1) Stop with the silly remarks and in-jokes. If you want to joke around in a thread with friends then please head down to Off Topic and make a thread for it. New member threads shouldn't be used for humour value (indeed jokes at new members can often come off as insulting to those new members who've yet to get into the swing of the forum)

2) Please leave people a chance to reply before deciding that they are "not coming back" for them. Not everyone sits on the forum all day and many people only have a few time slots to get in to reply. Do show them proper respect and a chance to reply to clarify their position or answer questions that are raised in the discussion. 


As for the Vanity Index I must admit that this is also my first time of hearing it as well, I'm afraid that the OP (original poster) will have to clarify further on this index. A reference to it such as a book or photographer who advocates it or even source material links to it would help a lot as it appears to be something that could be unique to a specific course and used as a teaching aid that the instructor has come up with (and is not a common index used in the industry at large).


----------



## runnah (Apr 19, 2013)

Overread said:


> 1) Stop with the silly remarks and in-jokes.



I might as well close my account.


----------



## sm4him (Apr 19, 2013)

runnah said:


> Overread said:
> 
> 
> > 1) Stop with the silly remarks and in-jokes.
> ...



Nah.

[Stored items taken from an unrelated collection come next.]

-- ==== Sys2Proof/Tests/Slice0.lean ====
section
/-! SUPPORT. The package's own tests. For each check of WellFormed an ill-formed command that it refuses; for each statement of
Certificates/Slice0/Obligations.lean concrete states and operands that meet its premises, clause by clause where they exclude each
other, most with a field of what `exec` then answers, worked out by hand from the rules. Each `witness_<topic>` belongs to the statement of that topic; the
sections follow the order of the statements. A clause whose case an opaque constant of Config decides has its premises shown only. -/

namespace Sys2Proof.Tests

set_option Elab.async false

open Sys2Proof Sys2Proof.Machine

-- ## Small helpers

/-- A state with some register fields set. -/
def put (l : List (Fld × Nat)) (s : State) : State := l.foldl (fun t x => setF t x.1 x.2) s

/-- A state at a tick. -/
def tickAt (n : Nat) (s : State) : State := { s with cad := { s.cad with count := n } }

/-- A test of what an outcome holds. -/
def ends (o : Host.Outcome State Fault Refusal) (f : State → Bool) : Bool :=
  match o with
  | .next t => f t
  | _ => false

/-- The queue aside, the outcome is the state itself. -/
def stays (o : Host.Outcome State Fault Refusal) (s : State) : Bool := ends o (fun t => t == s)

-- ## WellFormed refuses what is out of range

/-- A lane packet with nothing in it. -/
def pkt0 (lane ch flits : Nat) : LanePkt := ⟨lane, ch, flits, 0, [], .none⟩

theorem test_wf_lane : Instr.wf (.read (pkt0 63 2 1)) = true ∧ Instr.wf (.read (pkt0 64 2 1)) = false
    ∧ Instr.wf (.write (pkt0 0 3 1)) = false ∧ Instr.wf (.accum (pkt0 0 0 0)) = false
    ∧ Instr.wf (.channelUp 64 0) = false ∧ Instr.wf (.channelDown 0 3) = false ∧ Instr.wf (.creditReturnTimeout 63 3) = false := by
  decide

theorem test_wf_mesh : Instr.wf (.meshRequest ⟨4, 0, 0, 0, 0, [], .none⟩) = false
    ∧ Instr.wf (.meshRequest ⟨0, 24, 0, 0, 0, [], .none⟩) = false ∧ Instr.wf (.meshRequest ⟨0, 23, 480, 0, 0, [], .none⟩) = false
    ∧ Instr.wf (.meshRequest ⟨3, 23, 479, 0, 0, [], .none⟩) = true ∧ Instr.wf (.remoteAnswer ⟨0, 8, 0, 0, []⟩) = false
    ∧ Instr.wf (.countFrame 4 0) = false ∧ Instr.wf (.hello 4 0) = false ∧ Instr.wf (.helloReply 0 0 (2 ^ 32)) = false
    ∧ Instr.wf (.meshLinkTrained 4) = false ∧ Instr.wf (.shadowWrite 0 8192 0) = false := by decide

theorem test_wf_pacer : Instr.wf (.nop 16 0 ⟨false, .none, []⟩) = false ∧ Instr.wf (.endTask 15 4 ⟨false, .none, []⟩) = false
    ∧ Instr.wf (.endTask 15 3 ⟨false, .none, []⟩) = true ∧ Instr.wf (.hintStart 16) = false ∧ Instr.wf (.taskEnd 0 4) = false := by decide
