-- ==== Sys2Proof/Decode.lean ====
section
/-!
DEFINITION. Sys2Proof/Decode.lean: words of the opcode table. The table gives no row any bits: the commands reach the
block as events and packets and not as words, so no word spells a command.
-/
namespace Sys2Proof

/-- The command that a word of the table's bits spells: none. -/
def decodeTableWord (_nbits _w : Nat) : Option Instr := none

end Sys2Proof
end

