/-- Rows of the CSQ registers. -/
def rowsCsq : List RegDesc := [
  ⟨0x400, 0, 1, 0, 0, 0x7FF07FF, 0, 0⟩ /- CSQ_IDLE_SLOTS -/,
  ⟨0x404, 0, 1, 0, 0, 0x800FFFFF, 0, 0⟩ /- CSQ_FRAME_PAT -/,
  ⟨0x408, 0, 1, 0, 0x80000000, 0x1FFFFF, 0, 0⟩ /- CSQ_YARN_ERR -/,
  ⟨0x440, 16, 16, 0, 0, 0xFFFFFFFF, 0, 0⟩ /- CSQ_MKn_COUNT -/,
  ⟨0x444, 16, 16, 0xFFFFFFFF, 0, 0, 1, 0⟩ /- CSQ_MKn_THRESH -/,
  ⟨0x448, 16, 16, 0x10000, 0, 0x1F07, 0, 0⟩ /- CSQ_MKn_CFG -/,
  ⟨0x44C, 16, 16, 0, 6, 1, 0, 0⟩ /- CSQ_MKn_STAT -/,
  ⟨0, 0, 1, 1, 0, 0, 0, 0⟩ /- CSQ_CTRL -/,
  ⟨4, 0, 1, 0, 0, 3, 0, 0⟩ /- CSQ_STAT -/,
  ⟨8, 0, 1, 0xFFFF, 0, 0, 0x78, 0⟩ /- CSQ_WDOG -/,
  ⟨0xC, 0, 1, 0, 0, 0x1FFFF, 0, 0⟩ /- CSQ_WDOG_STAT -/,
  ⟨0x10, 0, 1, 0, 0x1F, 0, 0, 0⟩ /- CSQ_EVT -/,
  ⟨0x14, 0, 1, 0x1F, 0, 0, 0, 0⟩ /- CSQ_EVT_EN -/,
  ⟨0x40, 64, 2, 0x7FFFFF, 0, 0, 0x10010C, 0x7FFFFE⟩ /- CSQ_RINGr_CFG -/,
  ⟨0x44, 64, 2, 0xFFFFF000, 0, 0, 0, 0xFFFFF000⟩ /- CSQ_RINGr_CMD_LO -/,
  ⟨0x48, 64, 2, 0xFFFFFFFF, 0, 0, 0, 0xFFFFFFFF⟩ /- CSQ_RINGr_CMD_HI -/,
  ⟨0x4C, 64, 2, 0xFFFFF000, 0, 0, 0, 0xFFFFF000⟩ /- CSQ_RINGr_STAT_LO -/,
  ⟨0x50, 64, 2, 0xFFFFFFFF, 0, 0, 0, 0xFFFFFFFF⟩ /- CSQ_RINGr_STAT_HI -/,
  ⟨0x54, 64, 2, 0xFFFFFFC0, 0, 0, 0, 0xFFFFFFC0⟩ /- CSQ_RINGr_CTL_LO -/,
  ⟨0x58, 64, 2, 0xFFFFFFFF, 0, 0, 0, 0xFFFFFFFF⟩ /- CSQ_RINGr_CTL_HI -/,
  ⟨0x5C, 64, 2, 0xFFFFF000, 0, 0, 0, 0xFFFFF000⟩ /- CSQ_RINGr_REP_LO -/,
  ⟨0x60, 64, 2, 0xFFFFFFFF, 0, 0, 0, 0xFFFFFFFF⟩ /- CSQ_RINGr_REP_HI -/,
  ⟨0x64, 64, 2, 0, 0, 0x3FFFF, 0, 0⟩ /- CSQ_RINGr_STS -/,
  ⟨0x68, 64, 2, 0, 0, 0xFFFFFFFF, 0, 0xFFFFFFFF⟩ /- CSQ_RINGr_RD -/,
  ⟨0x6C, 64, 2, 0, 0, 0xFFFFFFFF, 0, 0xFFFFFFFF⟩ /- CSQ_RINGr_LOST -/,
  ⟨0x600, 0, 1, 0, 0, 0x1FFFFF, 0, 0⟩ /- CSQ_BND_STAT -/,
  ⟨0x604, 0, 1, 0xFF01, 0, 0, 0x801, 0xFF01⟩ /- CSQ_BND_RB -/,
  ⟨0x608, 0, 1, 0, 0, 0xFFFFFFFF, 0, 0⟩ /- CSQ_BND_FLOOR -/,
  ⟨0x60C, 4, 3, 0, 0, 0xFFFFFFFF, 0, 0⟩ /- CSQ_BND_VERs -/,
  ⟨0x618, 0, 1, 0xF0000000, 0, 0, 0, 0⟩ /- CSQ_BND_AREA_LO -/,
  ⟨0x61C, 0, 1, 7, 0, 0, 0, 0⟩ /- CSQ_BND_AREA_HI -/,
  ⟨0x620, 0, 1, 0, 0, 0x1FFFFFF, 0, 0⟩ /- CSQ_BND_LOAD -/,
  ⟨0x624, 0, 1, 0, 0x7F, 0, 0, 0⟩ /- CSQ_BND_EVT -/,
  ⟨0x628, 0, 1, 0x7F, 0, 0, 0, 0⟩ /- CSQ_BND_EVT_EN -/,
  ⟨0x700, 4, 32, 0, 0, 0xFFFF01FF, 0, 0⟩ /- CSQ_JOBn -/]

/-- Rows of the NE registers. -/
def rowsNe : List RegDesc := [
  ⟨0, 0, 1, 0, 0, 0x1F11F0F, 0, 0⟩ /- NE_STAT -/,
  ⟨4, 0, 1, 0xFFFF, 0, 0, 0x400, 0⟩ /- NE_CFG -/,
  ⟨8, 0, 1, 0, 0, 0x1FFFF, 0, 0⟩ /- NE_RETIRED -/,
  ⟨0x10, 4, 4, 0, 0, 0x9F9F9F9F, 0, 0⟩ /- NE_MAPn -/,
  ⟨0x20, 0, 1, 0, 0, 0x101FF, 0x1F0, 0⟩ /- NE_SHADOW -/,
  ⟨0x28, 0, 1, 0, 0, 0xFFFFFFFF, 0, 0xFFFFFFFF⟩ /- NE_PASS_CNT_LO -/,
  ⟨0x2C, 0, 1, 0, 0, 0xFFFFFFFF, 0, 0xFFFFFFFF⟩ /- NE_PASS_CNT_HI -/,
  ⟨0x30, 0, 1, 0, 0, 0xFFFFFFFF, 0, 0xFFFFFFFF⟩ /- NE_SHADOW_CNT_LO -/,
  ⟨0x34, 0, 1, 0, 0, 0xFFFFFFFF, 0, 0xFFFFFFFF⟩ /- NE_SHADOW_CNT_HI -/,
  ⟨0x38, 0, 1, 0, 0, 0xFFFFFFFF, 0, 0xFFFFFFFF⟩ /- NE_SAT_CNT -/,
  ⟨0x3C, 0, 1, 0, 0x80000000, 0x3FFFFFF, 0, 0⟩ /- NE_ERR -/,
  ⟨0x40, 0, 1, 0, 0x1F, 0, 0, 0⟩ /- NE_EVT -/,
  ⟨0x44, 0, 1, 0x1F, 0, 0, 0, 0⟩ /- NE_EVT_EN -/]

Fortunately, he doesn't MEAN we can't continue our silly remarks and in-jokes (and, I presume, snarkiness and incredibly clever sarcasm fall under the same indictment...)...just that we need to be on our BEST behavior (granted, runnah, for you that might mean just keeping quiet... :lmao: ) when commenting in new member's threads. You know, we should welcome them with open arms and gracious attitudes...lull them into a false sense of security and delude them into thinking they've found a wonderful, safe photography refuge...THEN we can pounce on them, like a hawk on a rat. :lmao:

I'm sorry Overread, I couldn't resist. I'm not making fun of the call to quit with the remarks in this thread, I'm just making fun of...well, of US, I guess. 

OP: In case you come back and read through all the muck and mire, I hope you see a sense of humor in what most of us have said, and not a personal attack. We're just an odd lot, and when one of us posts a humorous or sarcastic response to a thread, we do all tend to "pile on" a bit from time to time. The point here is--we don't know what you mean by Vanity Index, so if you could be so kind as to give us a bit more information, perhaps we could be a lot more helpful, and even possibly a teeny bit less sarcastic.


----------



## Rick50 (Apr 19, 2013)

I think I found the missing reference for this thread.


----------



## Majeed Badizadegan (Apr 19, 2013)

60 seconds of skimming through this thread


http://images.cryhavok.org/d/13825-2/Wat.jpg


----------



## skieur (Apr 20, 2013)

runnah said:


> Overread said:
> 
> 
> > 1) Stop with the silly remarks and in-jokes.
> ...



Perish the thought!  I would miss your humour.


----------



## kathyt (Apr 20, 2013)

Rick50 said:


> Oh, WTF, Light is light! Vanity is vanity!  I'm lost!



Rick, you are saucy tonight.


----------



## kathyt (Apr 20, 2013)

rexbobcat said:


> The hell is the vanity index?


I have never heard of it either.


----------



## pgriz (Apr 20, 2013)

Well, it's either the number of pictures of themselves that someone has (the politician vanity index), or it's the number of times the person refers to themselves in the third person (the sports jock vanity index)...  But that doesn't work as a photographic principle.


----------



## runnah (Apr 20, 2013)

Well all I know is that I am used as a unit of measure on the vanity scale.


----------



## Josh66 (Apr 20, 2013)

I'm still trying to figure it out too.  Judging by the context the OP used it in, I think it must have something to do with lighting.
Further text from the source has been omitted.